1. a kind of method for extracting separation laminarin from kelp, which is characterized in that include the following steps:
(1) feedstock processing: choosing commercially available kelp is raw material, is impregnated, and is cleaned after drying, and is crushed, sieving, and Kelp Powder is made, spare.
(2) digest: complex cellulase, pectase and protease carry out complex enzyme hydrolysis: Kelp Powder obtained in step (1) is taken, The citric acid-sodium citrate buffer or acetic acid that certain volume multiple is added adjust PH, and addition is answered with its weight 0.3-2%'s Condensating fiber element enzyme, the pectase of 0.1-2%, 0.1-2% protease, stir evenly, under certain temperature digest a few hours after, it is fast Speed is warming up to 80-100 DEG C of enzyme deactivation heat preservation extraction 1-3h.
(3) ultrasonication: taking the slurries of step (2), ultrasonication 15-40min, and 30-65 DEG C of operative temperature, mistake after the completion Filtrate is collected in filter.
(4) it is concentrated: taking the polysaccharide solution of step (3), be placed in vacuum concentration equipment, control vacuum degree, be concentrated, obtain sea Band polysaccharide concentrate.
(5) dry: to take the laminarin concentrate of step (4) to pour into dry in culture dish, obtain kelp raw polysaccharide.
2. the method according to claim 1 for extracting laminarin from kelp, it is characterised in that: commercially available in step (1) Kelp is dry kelp or Fresh Laminaria Japonica, is crushed to 50-200 mesh.
3. the method according to claim 1 for extracting laminarin from kelp, it is characterised in that: crushed in step (2) 30-150 times of pure water of addition in Kelp Powder afterwards, 30-65 DEG C of hydrolysis temperature.

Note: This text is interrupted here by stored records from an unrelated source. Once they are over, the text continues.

/-- R103: after 40 bits, a frame whose first four bytes sum to the fifth modulo 256 is delivered with NONE,
all fields in one step; any other frame ends the command with CHECKSUM and writes no result (R104, R126). The
step is the one that follows the last wait, of count `n`, and takes the last bit into the fifth byte `c` first
(R11); that the sample stands in the position of `SEQ` until then is the model's representation (log entry 10),
and that the working registers keep their values afterwards is the model's choice (log entry 23). -/
def Obligations.DhtChecksumDecides : Prop :=
  ∀ (s : State) (n : Nat) (c : Byte), s.seq = .dhtRead (.wait (.rise 4 7) (.seen n 1)) →
    s.own.get .dht = some .input → n < 256 →
    c = s.work.byte.extractLsb' 0 7 ++ (if n > s.params.dhtThresh then 1#1 else 0#1) →
    ((s.work.frame.humInt.toNat + s.work.frame.humDec.toNat + s.work.frame.tempInt.toNat +
          s.work.frame.tempDec.toNat) % 256 = c.toNat →
      exec .dhtRead s = .next
        { s with
          regs :=
            { s.regs with
              status := { s.regs.status with busy := 0, done := 1, err := .none }
              dhtData :=
                { humInt := s.work.frame.humInt
                  humDec := s.work.frame.humDec
                  tempInt := s.work.frame.tempInt
                  tempDec := s.work.frame.tempDec }
              dhtCsum := { csum := c, valid := 1 } }
          work :=
            { s.work with
              n := BitVec.ofNat 8 n
              byte := c
              frame := { s.work.frame with checksum := c } }
          ports := { s.ports with dhtOe := 0 }
          seq := .idle
          own := Own.empty }) ∧
    ((s.work.frame.humInt.toNat + s.work.frame.humDec.toNat + s.work.frame.tempInt.toNat +
          s.work.frame.tempDec.toNat) % 256 ≠ c.toNat →
      exec .dhtRead s = .next
        { s with
          regs :=
            { s.regs with status := { s.regs.status with busy := 0, done := 1, err := .checksum } }
          work :=
            { s.work with
              n := BitVec.ofNat 8 n
              byte := c
              frame := { s.work.frame with checksum := c } }
          ports := { s.ports with dhtOe := 0 }
          seq := .idle
          own := Own.empty })

/-- A whole DHT_READ (R73, R74, R99 to R104, R152): for all counts below `N_WAIT` that the environment's
answers give to the 83 waits, bit 7-j of frame byte k is 1 exactly when the pulse of bit (k, j) exceeds the
threshold, byte 0 being `humidity_int`, 1 `humidity_dec`, 2 `temp_int`, 3 `temp_dec` and 4 the checksum; the
frame is delivered if its checksum holds, and CHECKSUM is raised if not. -/
def Obligations.DhtReadWholeRun : Prop :=
  ∀ (s : State) (h : Fin 3 → Nat) (a n : Fin 5 → Fin 8 → Nat) (ls : List Bit) (gs : List Grant),
    s.seq = .idle → s.own = Own.empty → s.env.grants = .ok :: .ok :: gs →
    s.params.nWait ≤ 256 → (∀ k, h k < s.params.nWait) → (∀ k j, a k j < s.params.nWait) →
    (∀ k j, n k j < s.params.nWait) → s.env.levels = dhtAnswers h a n ++ ls →
    ∃ (steps : Nat) (t : State) (f : Frame), execN steps .dhtRead s = .next t ∧
      (∀ j : Fin 8,
        f.humInt.getLsbD (7 - j.val) = decide (n 0 j > s.params.dhtThresh) ∧
          f.humDec.getLsbD (7 - j.val) = decide (n 1 j > s.params.dhtThresh) ∧
          f.tempInt.getLsbD (7 - j.val) = decide (n 2 j > s.params.dhtThresh) ∧
          f.tempDec.getLsbD (7 - j.val) = decide (n 3 j > s.params.dhtThresh) ∧
          f.checksum.getLsbD (7 - j.val) = decide (n 4 j > s.params.dhtThresh)) ∧
      t.seq = .idle ∧ t.own = Own.empty ∧ t.ports = { s.ports with dhtO := 1, dhtOe := 0 } ∧
      t.env = { s.env with grants := gs, levels := ls } ∧
      s.params.tReqLow + s.params.tReqHigh ≤ t.held ∧
      t.regs =
        if (f.humInt.toNat + f.humDec.toNat + f.tempInt.toNat + f.tempDec.toNat) % 256 =
            f.checksum.toNat then
          { s.regs with
            status := { s.regs.status with busy := 0, done := 1, err := .none }
            dhtData :=
              { humInt := f.humInt, humDec := f.humDec, tempInt := f.tempInt, tempDec := f.tempDec }
            dhtCsum := { csum := f.checksum, valid := 1 } }
        else
          { s.regs with
            status := { s.regs.status with busy := 0, done := 1, err := .checksum }
            dhtCsum := { s.regs.dhtCsum with valid := 0 } }

/-! ### Keypad (43_trackers.md section 1) -/

/-- One scan pass from the top of an iteration that is not cancelled (R109, R113 (d)): 28 micro-actions, 16
samples, row after row and column after column; `cur` is exactly the set of keys whose sample read 1, and
every row is low afterwards. Row r alone is high at the start of its `Hold(T_ROW)`, the step 7r + 1, and at
its four samples, the steps 7r + 2 to 7r + 5. -/
def Obligations.ScanPassReportsTheSampledKeys : Prop :=
  ∀ (s : State) (keys ls : List Bit),
    s.seq = .keypadRun .top → s.regs.cancel = 0 → s.ports.krow = 0 → keys.length = 16 →
    s.env.levels = keys ++ ls →
    ∃ t, execN 28 .keypadRun s = .next t ∧ t.seq = .keypadRun .endOfPass ∧
      (∀ r c : Fin 4,
        (t.work.cur.getLsbD (4 * r.val + c.val) = true ↔ keys[4 * r.val + c.val]? = some 1)) ∧
      t.ports = s.ports ∧ t.regs = s.regs ∧ t.work.prev = s.work.prev ∧ t.env.levels = ls ∧
      t.held = s.held + 4 * s.params.tRow ∧
      ∀ r : Fin 4,
        (∃ u, execN (7 * r.val + 1) .keypadRun s = .next u ∧ u.seq = .keypadRun (.rowHold r) ∧
          u.ports = { s.ports with krow := 1#4 <<< r.val } ∧
          u.env.levels = keys.drop (4 * r.val) ++ ls ∧ u.held = s.held + r.val * s.params.tRow) ∧
        ∀ c : Fin 4, ∃ u, execN (7 * r.val + 2 + c.val) .keypadRun s = .next u ∧
          u.ports = { s.ports with krow := 1#4 <<< r.val } ∧
          u.env.levels = keys.drop (4 * r.val + c.val) ++ ls ∧
          u.held = s.held + (r.val + 1) * s.params.tRow

/-- R111, R112: the end of a pass is one micro-action; it latches the newly pressed keys, if there are any,
and remembers and shows the pass.
(The working registers of the other commands are kept: the model's choice, log entry 23.) -/
def Obligations.EndOfPassLatchesNewKeys : Prop :=
  ∀ s : State, s.seq = .keypadRun .endOfPass →
    exec .keypadRun s = .next
      { s with
        seq := .keypadRun .scanHold
        work := { s.work with prev := s.work.cur }
        regs :=
          if s.work.cur &&& ~~~s.work.prev = 0 then { s.regs with keyCur := s.work.cur }
          else
            { s.regs with
              keyCur := s.work.cur
              keyNew := s.regs.keyNew ||| (s.work.cur &&& ~~~s.work.prev)
              status :=
                { s.regs.status with
                  keyEvt := 1
                  keyOvr := if s.regs.status.keyEvt = 1 then 1 else s.regs.status.keyOvr } } }

/-- A key is reported in the first of consecutive passes that see it, not in the later ones, and again after
a pass that did not see it; a release is never recorded (R113 (a) to (c)). Between two passes the sequencer
holds `T_SCAN` and returns to the top of the loop, where `CANCEL` is tested (R110, R116), with `prev` and
everything else kept. -/
def Obligations.KeyIsReportedOnFirstPassOnly : Prop :=
  (∀ (s t : State) (b : Nat), s.seq = .keypadRun .endOfPass → exec .keypadRun s = .next t →
    t.regs.keyNew.getLsbD b =
      (s.regs.keyNew.getLsbD b || (s.work.cur.getLsbD b && !s.work.prev.getLsbD b)) ∧
      t.work.prev.getLsbD b = s.work.cur.getLsbD b ∧ t.seq = .keypadRun .scanHold) ∧
    ∀ s : State, s.seq = .keypadRun .scanHold →
      exec .keypadRun s =
        .next { s with held := s.held + s.params.tScan, seq := .keypadRun .top }

/-! ### Switch trackers (43_trackers.md sections 2 to 4) -/

/-- R114: one iteration of WaitEdge in the two switch trackers, its first one (at the top of the outer loop)
and the later ones. `CANCEL` is tested before the sample; an edge is a sample that differs from `SW_LAST`,
rising and falling alike (R115). That a cancelled first iteration is the completion itself is log entry 11. -/
def Obligations.WaitEdgeIteration : Prop :=
  ∀ (s : State) (i0 i1 b : Bit) (ls : List Bit),
    (s.regs.cancel = 1 → s.seq = .tiltRun .waitEdge →
      exec .tiltRun s = .next { s with seq := .tiltRun .cancelled }) ∧
    (s.regs.cancel = 1 → s.seq = .slideRun i0 i1 .waitEdge →
      exec (.slideRun i0 i1) s = .next { s with seq := .slideRun i0 i1 .cancelled }) ∧
    (s.regs.cancel = 1 → s.seq = .tiltRun .top →
      ∃ t, exec .tiltRun s = .next t ∧ t.seq = .idle ∧ t.regs.status.err = .none ∧ t.env = s.env) ∧
    (s.regs.cancel = 1 → s.seq = .slideRun i0 i1 .top →
      ∃ t, exec (.slideRun i0 i1) s = .next t ∧ t.seq = .idle ∧ t.regs.status.err = .none ∧
        t.env = s.env) ∧
    (s.regs.cancel = 0 → s.env.levels = b :: ls →
      (s.seq = .tiltRun .waitEdge ∨ s.seq = .tiltRun .top →
        exec .tiltRun s = .next
          { s with
            env := { s.env with levels := ls }
            seq := if b = s.work.swLast then .tiltRun .waitEdge else .tiltRun .settleHold }) ∧
      (s.seq = .slideRun i0 i1 .waitEdge ∨ s.seq = .slideRun i0 i1 .top →
        exec (.slideRun i0 i1) s = .next
          { s with
            env := { s.env with levels := ls }
            seq :=
              if b = s.work.swLast then .slideRun i0 i1 .waitEdge
              else .slideRun i0 i1 (.toggle b) }))

/-- R116, R135: a tracker that sees `CANCEL` at the top of an outer iteration, or whose WaitEdge was
cancelled, completes with NONE; what it has latched stays. That the test at the top and the completion are
one micro-action is log entry 11. -/
def Obligations.CancelledTrackersCompleteWithNone : Prop :=
  ∀ (s : State) (i0 i1 : Bit), s.own.get .dht = none →
    (s.regs.cancel = 1 ∧ s.seq = .keypadRun .top →
      exec .keypadRun s = .next
        { s with
          regs := { s.regs with status := { s.regs.status with busy := 0, done := 1, err := .none } }
          seq := .idle
          own := Own.empty }) ∧
    (s.regs.cancel = 1 ∧ s.seq = .tiltRun .top ∨ s.seq = .tiltRun .cancelled →
      exec .tiltRun s = .next
        { s with
          regs := { s.regs with status := { s.regs.status with busy := 0, done := 1, err := .none } }
          seq := .idle
          own := Own.empty }) ∧
    (s.regs.cancel = 1 ∧ s.seq = .slideRun i0 i1 .top ∨ s.seq = .slideRun i0 i1 .cancelled →
      exec (.slideRun i0 i1) s = .next
        { s with
          regs := { s.regs with status := { s.regs.status with busy := 0, done := 1, err := .none } }
          seq := .idle
          own := Own.empty })

/-- R122: a tracker past its acquisitions that neither sees `CANCEL` nor was cancelled never completes. -/
def Obligations.TrackersRunUntilCancelled : Prop :=
  ∀ (s : State) (i : Instr), i = .keypadRun ∨ i = .tiltRun ∨ (∃ i0 i1, i = .slideRun i0 i1) →
    runningCommand s.seq = some i → acquiresAt s.seq = none → s.regs.cancel = 0 →
    s.seq ≠ .tiltRun .cancelled → (∀ i0 i1, s.seq ≠ .slideRun i0 i1 .cancelled) →
    ∃ t, exec i s = .next t ∧ runningCommand t.seq = some i ∧ acquiresAt t.seq = none ∧
      t.seq ≠ .tiltRun .cancelled ∧ (∀ i0 i1, t.seq ≠ .slideRun i0 i1 .cancelled) ∧
      t.regs.status.busy = s.regs.status.busy ∧ t.regs.cancel = 0

/-- R118: TiltReport is one micro-action: `SW_LAST`, both indicators, `EVCOUNT` modulo 256 and `SW_EVT`.
(The working registers of the other commands are kept: the model's choice, log entry 23.) -/
def Obligations.TiltReportShowsTheSettledLevel : Prop :=
  ∀ (s : State) (v : Bit), s.seq = .tiltRun (.report v) →
    exec .tiltRun s = .next
      { s with
        work := { s.work with swLast := v }
        ports := { s.ports with ind0 := v, ind1 := ~~~v }
        regs :=
          { s.regs with
            evCount := BitVec.ofNat 8 ((s.regs.evCount.toNat + 1) % 256)
            status := { s.regs.status with swEvt := 1 } }
        seq := .tiltRun .reportHold }

/-- One wake of the tilt tracker makes one report, of the settled level `v`, whatever level `e` woke it and
whatever happened in between; if the line is still at `v` at the next sample, no second report follows
(R117, R119). The report is at least `T_TILT_SETTLE` after the wake and at least `T_TILT_HOLD` before the
next sample. -/
def Obligations.TiltBounceGivesOneReport : Prop :=
  ∀ (s : State) (e v : Bit) (ls : List Bit),
    s.seq = .tiltRun .waitEdge → s.regs.cancel = 0 → e ≠ s.work.swLast →
    s.env.levels = e :: v :: v :: ls →
    execN 6 .tiltRun s = .next
      { s with
        work := { s.work with swLast := v }
        ports := { s.ports with ind0 := v, ind1 := ~~~v }
        regs :=
          { s.regs with
            evCount := s.regs.evCount + 1
            status := { s.regs.status with swEvt := 1 } }
        env := { s.env with levels := ls }
        held := s.held + s.params.tTiltSettle + s.params.tTiltHold
        seq := .tiltRun .waitEdge }

/-- R121: SlideToggle is one micro-action that inverts both indicators in lockstep and counts the event. -/
def Obligations.SlideToggleInvertsBothIndicators : Prop :=
  ∀ (s : State) (i0 i1 e : Bit), s.seq = .slideRun i0 i1 (.toggle e) →
    exec (.slideRun i0 i1) s = .next
      { s with
        work := { s.work with swLast := e }
        ports := { s.ports with ind0 := ~~~s.ports.ind0, ind1 := ~~~s.ports.ind1 }
        regs :=
          { s.regs with
            evCount := BitVec.ofNat 8 ((s.regs.evCount.toNat + 1) % 256)
            status := { s.regs.status with swEvt := 1 } }
        seq := .slideRun i0 i1 .top }

/-- After m clean edges the slide tracker has toggled m times: `IND0` = `I0` XOR (m mod 2), `IND1` = `I1`
XOR (m mod 2), and `EVCOUNT` has advanced by m modulo 256 (R120, R121). The run starts where the starting
levels have been driven and the reference taken. -/
def Obligations.SlideTogglesOncePerEdge : Prop :=
  ∀ (m : Nat) (s : State) (i0 i1 : Bit) (ls : List Bit),
    s.seq = .slideRun i0 i1 .top → s.regs.cancel = 0 →
    s.ports.ind0 = i0 → s.ports.ind1 = i1 → s.env.levels = edges s.work.swLast m ++ ls →
    ∃ t, execN (2 * m) (.slideRun i0 i1) s = .next t ∧ t.seq = .slideRun i0 i1 .top ∧
      t.ports.ind0 = i0 ^^^ BitVec.ofNat 1 (m % 2) ∧
      t.ports.ind1 = i1 ^^^ BitVec.ofNat 1 (m % 2) ∧
      t.work.swLast = s.work.swLast ^^^ BitVec.ofNat 1 (m % 2) ∧
      t.regs.evCount = s.regs.evCount + BitVec.ofNat 8 m ∧ t.env.levels = ls

/-- The start of the two switch trackers: SLIDE_RUN drives both starting levels in one micro-action, and
both trackers take a first sample as the reference `SW_LAST` (R117, R120). -/
def Obligations.SwitchTrackersStart : Prop :=
  ∀ (s : State) (i0 i1 b : Bit) (ls : List Bit),
    (s.seq = .slideRun i0 i1 .driveStart →
      exec (.slideRun i0 i1) s = .next
        { s with
          ports := { s.ports with ind0 := i0, ind1 := i1 }
          seq := .slideRun i0 i1 .firstSample }) ∧
    (s.seq = .slideRun i0 i1 .firstSample → s.env.levels = b :: ls →
      exec (.slideRun i0 i1) s = .next
        { s with
          env := { s.env with levels := ls }
          work := { s.work with swLast := b }
          seq := .slideRun i0 i1 .top }) ∧
    (s.seq = .tiltRun .firstSample → s.env.levels = b :: ls →
      exec .tiltRun s = .next
        { s with
          env := { s.env with levels := ls }
          work := { s.work with swLast := b }
          seq := .tiltRun .top })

4. the method according to claim 1 for extracting laminarin from kelp, it is characterised in that: answering in step (2) Condensating fiber element enzyme is cellulase, zytase, hemicellulase, and protease is trypsase, papain or stomach cardia Enzyme.
5. the method according to claim 1 for extracting laminarin from kelp, it is characterised in that: compound in step (2) Cellulase, pectase, protease hydrolyzed time are 1-10h.
6. the method according to claim 1 for extracting laminarin from kelp, it is characterised in that: ultrasonic in step (3) Wave handles time 15-40min.
7. the method according to claim 1 for extracting laminarin from kelp, it is characterised in that: ultrasonic in step (3) 30-65 DEG C of wave operative temperature.
8. the method according to claim 1 for extracting laminarin from kelp, it is characterised in that: in step (4), vacuum The outstanding temperature steamed is 50-70 DEG C.
9. the method according to claim 1 for extracting laminarin from kelp, it is characterised in that: dry in step 5) Mode is vacuum drying, vacuum freeze-drying, common drying.
CN201710421658.3A 2017-06-02 2017-06-02 A method of extracting separating polyose from kelp Pending CN108976306A (en)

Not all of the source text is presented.